Here's a thread about drive. Rerun states something very true. "People confuse energy with drive." 

http://www.germanshepherds.com/forum/weekly-discussion-topics/163307-lets-talk-about-drive.html


----------



## Liesje (Mar 4, 2007)

Does it still have to be a dog from Germany? My Pan (the dog in my avatar picture) is a working line from mostly west German working lines but he was bred and born here in the USA. His breeder has an upcoming litter that should have very solid, stable, happy-go-lucky sort of dogs that will be active and trainable for all sorts of things. My dog was a great puppy, very easy. No nerves, no timid, very confident but not overly pushy, not overly defensive. Great with other dogs, happy to great new people but still deferring to me as the owner. Right now I am training him for Schutzhund, flyball, and dock diving and will probably start him in agility this coming summer. I also show him and he is never intimidated by the chaotic show atmosphere. He earned his CGC a few weeks ago and we didn't even train for it. His sire is the same as the upcoming litter and I've also met the dam of the upcoming litter. The breeders are very knowledgeable and can match you with the dog that's right for you without scamming you or sending you the puppy that no one else wants. If you want more info let me know.

Anyway there's tons of options out there but I just don't think you have to go to Germany to get a half-decent pup.


----------



## Konotashi (Jan 11, 2010)

Here's a few better threads regarding drive. 

http://www.germanshepherds.com/foru...7-so-you-think-you-want-high-drive-puppy.html

http://www.germanshepherds.com/foru...ging-drive-focus-temperament-suitability.html


----------



## Mrs.K (Jul 14, 2009)

Richi, today I was told that migh high drive dog is a liability. I'm doing SAR with my dogs. The kind of drive my new bitch has is what is looked for, what everybody talks about. Now it is said that she's got "too much" drive and that she's a liability because she could bite a child that has a ball in it's hands. 

I've seen her around toddlers. My friend trusted her toddler to be around my new dog. She is great with Kids and she wasn't anywhere near as crazy as she is when an adult has a ball in his hands. 

She flipped through the air, crashed into a 5ft. wire fence because my team mate simply didn't expect her to be that fast. She made a Salto in the air just to get to that ball. If you are not fast enough, she'll get your hand or arm if you put a little resistence on the prey object her grip gets stronger and she won't out. (at least not yet for everybody, for me it's almost reliable). 

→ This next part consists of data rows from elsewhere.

/-- What the sense die delivers to a loop input for one step: conversions, oldest first, each with its sampling instant in ns
(R182; of an NTC channel the thermistor's resistance in ohms, R561), the STALE flag and the sensor-fault flag (R183). -/
structure SenseIn where
  convs : List (Nat × Int) := []
  stale : Bool := false
  fault : Bool := false
  deriving DecidableEq, Repr, Inhabited

/-- How the ECC of R409 and R410 finds a read word; an access that reaches the wrong word is uncorrectable, as the check symbols cover
the address. -/
inductive EccOutcome where
  | clean | corrected | uncorrectable | wrongWord
  deriving DecidableEq, Repr, Inhabited

/-- The address spaces of R396 that a request may name. -/
inductive MemSpace where
  /-- A plane-region address (R397). -/
  | plane
  /-- A general-region address (R398). -/
  | general
  /-- An address in the device reserve (R396). -/
  | reserve
  deriving DecidableEq, Repr, Inhabited

/-- One 32-byte request of a memory port (R393, R400). -/
structure MemReq where
  port : Fin 11 := 0
  space : MemSpace := .general
  addr : Nat := 0
  /-- none reads the burst; some data writes its 32 bytes. -/
  data : Option (List Byte) := none
  /-- The request carries the enclave engine's tag (R406). -/
  enclave : Bool := false
  /-- It carries a close hint: on ports 1 and 2 with the last of the consecutive columns of a row, on port 3 as the engine sets it. -/
  closes : Bool := false
  /-- Nanoseconds for which bank timing holds it back (R403). -/
  waitNs : Nat := 0
  ecc : EccOutcome := .clean
  deriving DecidableEq, Repr, Inhabited

/-- The outcome of a transfer from host memory (R405, R483). -/
inductive IngestResult where
  /-- The bytes read from HOST_ADDR. -/
  | data (bytes : List Byte)
  /-- The transfer from host memory failed. -/
  | hostError
  /-- An uncorrectable device-memory error met the transfer (R410). -/
  | dataError
  deriving DecidableEq, Repr, Inhabited

/-- The outcome of an enclave service (R486). -/
inductive ServiceResult where
  | ok
  /-- The write of the result to host memory failed. -/
  | hostError
  /-- A self-test failed (R487). -/
  | testFail
  deriving DecidableEq, Repr, Inhabited
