-- ==== Sys2Proof/Machine/State.lean ====
section
/-!
DEFINITION. The state of the LH8300 as plain data, and its reset value. Every field's default is its value right after a
cold reset (State.reset): the value the spec gives, or the one notes/assumptions/1.md names.
Fields the spec gives the machine are named after its registers where it has one; fields marked MODEL are the model's own.
-/
namespace Sys2Proof.Machine

/-! ## Commands, replies and the journal (spec/13) -/

/-- The status codes of R447. -/
inductive Status where
  | done | accepted | badOpcode | badLength | badField | badCrc | badVersion | badTarget | notOwner | staleRole | busy
  | noSession | linebufShort | budgetExceeded | seqInvalid | lockTimeout | securityDenied | degraded | timeout
  | resetAborted | tooLate | hostError | dataError | internalError
  deriving DecidableEq, Repr, Inhabited

/-- The journal entry kinds of R453. -/
inductive JKind where
  | accept | complete | apply | session | reset | mark | core
  deriving DecidableEq, Repr, Inhabited

/-- A journal entry (R453); its JSEQ, CRC and slot follow from the fields. -/
structure JEntry where
  jseq : BitVec 64 := 0
  frame : BitVec 64 := 0
  corr : BitVec 64 := 0
  ref : BitVec 64 := 0
  seq : BitVec 32 := 0
  tick : BitVec 24 := 0
  kind : JKind := .accept
  opcode : BitVec 16 := 0
  status : Status := .done
  tclass : BitVec 16 := 0
  tindex : BitVec 16 := 0
  epoch : BitVec 16 := 0
  epochNow : BitVec 16 := 0
  host : HostId := 0
  ring : BitVec 2 := 0
  flags : BitVec 8 := 0
  detail : BitVec 32 := 0
  deriving DecidableEq, Repr, Inhabited

/-- A reply entry of R448 before its PHASE bit is set. `kind` is CTRL.KIND: 0 first reply, 1 completion, 2 event. -/
structure Reply where
  host : HostId := 0
  rring : BitVec 2 := 0
  corr : BitVec 64 := 0
  jseq : BitVec 64 := 0
  result : BitVec 32 := 0
  opcode : BitVec 16 := 0
  /-- The status code of R447, or the event code of R450. -/
  code : BitVec 16 := 0
  detail : BitVec 32 := 0
  epoch : BitVec 16 := 0
  kind : BitVec 2 := 0
  cring : BitVec 2 := 0
  deriving DecidableEq, Repr, Inhabited

/-- A record of the event log (R475): its sequence number, frame and tick, source vector less 8, code, and for a STICKY
record the register's offset and the bits that went from 0 to 1. -/
structure LogRec where
  lseq : BitVec 32 := 0
  frame : BitVec 32 := 0
  tick : BitVec 24 := 0
  vec : BitVec 4 := 0
  code : BitVec 16 := 0
  off : BitVec 32 := 0
  bits : BitVec 32 := 0
  deriving DecidableEq, Repr, Inhabited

If she thinks that you've got something in your hands and your hands move fast, she might try to get it even if it's not there. 
She learns superfast. So fast that it's amazing. However, she will ramble in her crate, will even take it apart if another dog is out there, playing with you and she has to stay put. 

She is so highly driven that I was told that my dog is a liability for SAR. It's not true. She's not. Not for me. She'd be a liability for somebody who couldn't handle it. 

Being active, outdoors, running, playing with your dog, you don't need a high drive dog. You need an active dog with a moderate drive for a normal person. That is more than enough. 
Trust me. The kind of drive my bitch has is what I consider high drive. You don't need that. You can get the same pleasure out of a normal, average German Shepherd. The average German Shepherd is what MANY MANY MANY Pet People consider high drive anyways... 

But a true high drive dog, while they can live in a family, they come with it's advantages. Some can handle it, some can't.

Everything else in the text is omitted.